Results of a pooled analysis of 3 clinical trials suggest that the magnitude of fingolimod’s treatment effect in MS is not affected by the presence of migraine or headache in patients.
M. Alissa Willis, MD
Results of a pooled analysis demonstrated the superiority of fingolimod (Gilenya, Novartis) over placebo and interferon beta-1a (IFNß-1a) in patients with multiple sclerosis (MS) both with and without migraine or headache. Notably, the rate of study headache was lower among those with a history of migraine or headache than those without.
Patients treated with 0.5-mg fingolimod with a history of migraine (n = 116) or headache (n = 198) experienced respective rates of headache of 21.6% (incidence rate per 100 patient-years, 16.3) and 20.2% (incidence rate, 16.3), compared to 25.2% (incidence rate, 21.5) in those without a history of migraine or headache.
Lead author M. Alissa Willis, MD, staff neurologist, Cleveland Clinic Mellen Center for Research and Treatment in MS, and colleagues noted that “patients with a history of migraine or headache generally reported a similar rate of on-study headache regardless of treatment.” Willis and colleagues presented the data in a poster at the 2019 Annual Meeting of the Consortium of Multiple Sclerosis Centers (CMSC), May 28-June 1, in Seattle, Washington.
Previous studies have suggested that patients with MS are 2 to 3 times more likely than the general population to experience migraine, with many of these patients being highly symptomatic compared to those with MS who do not have migraine. These symptoms can include optic neuritis, anxiety, depression, and fatigue, among others.
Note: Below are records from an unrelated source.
/-- GATE_END once the gate's 10,000 ticks have passed (R112 to R117, R119, R123, R125): temperature, derived values, level and
the period's record, each from the settings in force; nothing but the gauge and the ring changes, and the start-up hold and
its tallies stay. The sixtieth gate's minute boundary is taken first where MINUTE_BOUNDARY has not taken it (the model's
choice, log entry 20), so the minutes come from the new buckets (R118); before the 10,000 ticks nothing happens (log entry 2).
The record holds what the period leaves, charges in whole mAh (R126). That PERIODIC compares the count of periods as the
period finds it is the model's reading (log entry 16), and that ticks past the gate's 10,000 stay with the next is its choice
(log entry 2). -/
def Obligations.GateEndComputesThePeriod : Prop :=
  let record (g : Gauge) (reason : BatteryReason) : BatteryRecord :=
    { reason := reason, state := g.state, level := g.derived.level, soc := g.derived.soc
      remainingMah := g.derived.remaining.map (fun x => x / 16000), learnedMah := g.learned / 16000
      temperature := g.temperature, stale := g.stale, outOfRange := g.outOfRange, minutes := g.derived.minutes
      factor := g.derived.factor }
  (∀ s : State, s.gauge.gateTicks < 10000 → exec .gateEnd s = .next s) ∧
  ∀ s : State, 10000 ≤ s.gauge.gateTicks →
    let due := s.gauge.gates = 59 ∧ s.gauge.boundaryTaken = false
    ∃ (g : Gauge) (report : ReportMemory), exec .gateEnd s = .next { s with gauge := g, report := report } ∧
      (s.gauge.gateCount = 0 → g.temperature = s.gauge.temperature ∧ g.stale = true ∧
        g.outOfRange = s.gauge.outOfRange ∧ g.firstReading = s.gauge.firstReading) ∧
      (s.gauge.gateCount ≠ 0 →
        let exact := ((s.gauge.gateCount : Int) - s.control.settings.zeroCount).fdiv s.control.settings.perDegree
        g.temperature = max (-40) (min 85 exact) ∧ g.stale = false ∧ g.firstReading = true ∧
        (g.outOfRange = true ↔ exact < -40 ∨ 85 < exact)) ∧
      g.gateCount = 0 ∧ g.gates = (s.gauge.gates + 1) % 60 ∧ g.gateTicks = s.gauge.gateTicks - 10000 ∧
      g.weight = s.control.settings.weight ∧
      (¬ due → g.net = s.gauge.net ∧ g.buckets = s.gauge.buckets) ∧
      (due → g.net = 0 ∧ g.buckets =
        (if s.gauge.buckets.length < 8 then s.gauge.buckets else s.gauge.buckets.drop 1) ++ [s.gauge.net]) ∧
      g.boundaryTaken = false ∧ g.seated = s.gauge.seated ∧ g.holding = s.gauge.holding ∧ g.held = s.gauge.held ∧
      g.tallying = s.gauge.tallying ∧ g.rawDischarge = s.gauge.rawDischarge ∧ g.rawCharge = s.gauge.rawCharge ∧
      g.learned = s.gauge.learned ∧ g.remaining = s.gauge.remaining ∧ g.state = s.gauge.state ∧
      g.anchor = s.gauge.anchor ∧ g.drawn = s.gauge.drawn ∧ g.nominalCu = s.gauge.nominalCu ∧
      g.derived.factor = derateFactor s.control.settings.derate g.temperature ∧
      g.derived.usable = s.gauge.learned * g.derived.factor / 256 ∧
      (s.gauge.state = .unknown → g.derived.remaining = none ∧ g.derived.soc = none ∧ g.derived.minutes = none ∧
        g.derived.level = .unknown) ∧
      (s.gauge.state = .valid → ∃ ru soc : Nat,
        (ru : Int) = max 0 ((s.gauge.remaining : Int) - ((s.gauge.learned - g.derived.usable : Nat) : Int)) ∧
        soc = 100 * ru / g.derived.usable ∧ g.derived.remaining = some ru ∧ g.derived.soc = some soc ∧
        g.derived.level = nextLevel s.gauge.derived.level soc s.control.settings.low s.control.settings.critical ∧
        (g.buckets.length < 8 ∨ g.buckets.sum ≤ 0 → g.derived.minutes = none) ∧
        (8 ≤ g.buckets.length → 0 < g.buckets.sum → ∃ average : Nat,
          (average : Int) = max 1 (g.buckets.sum.fdiv 8) ∧ g.derived.minutes = some (min 65535 (ru / average)))) ∧
      (s.gauge.changePending = true ∨ g.derived.level ≠ s.gauge.derived.level ∨
          s.control.settings.interval ≤ s.gauge.periods →
        g.periods = 0 ∧ g.changePending = false ∧
        report = s.report.append s.control.settings.mask s.tick (.battery (record g
          (if s.gauge.changePending then .state
           else if g.derived.level ≠ s.gauge.derived.level then .level else .periodic)))) ∧
      (s.gauge.changePending = false → g.derived.level = s.gauge.derived.level →
        s.gauge.periods < s.control.settings.interval →
        g.periods = min 3600 (s.gauge.periods + 1) ∧ g.changePending = false ∧ report = s.report)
The study data on fingolimod’s impact on patients with comorbid MS and migraine is very limited.
This analysis included data for up to 2 years of follow-up from the FREEDOMS, FREEDOMS-II, and TRANSFORMS studies. In total, 945 patients with MS were in the migraine (n = 394) or headache (n = 551) subgroups, making up 10.6% and 14.9%, respectively, of the cohort. The remaining 74.5% of patients (n = 2763) did not have migraine or headache at baseline. Those with migraine or headache were more likely to be women, slightly older, have a higher body mass index, were not treatment-naïve, and have lower T1 hypointense lesion volume and T2 lesion volume.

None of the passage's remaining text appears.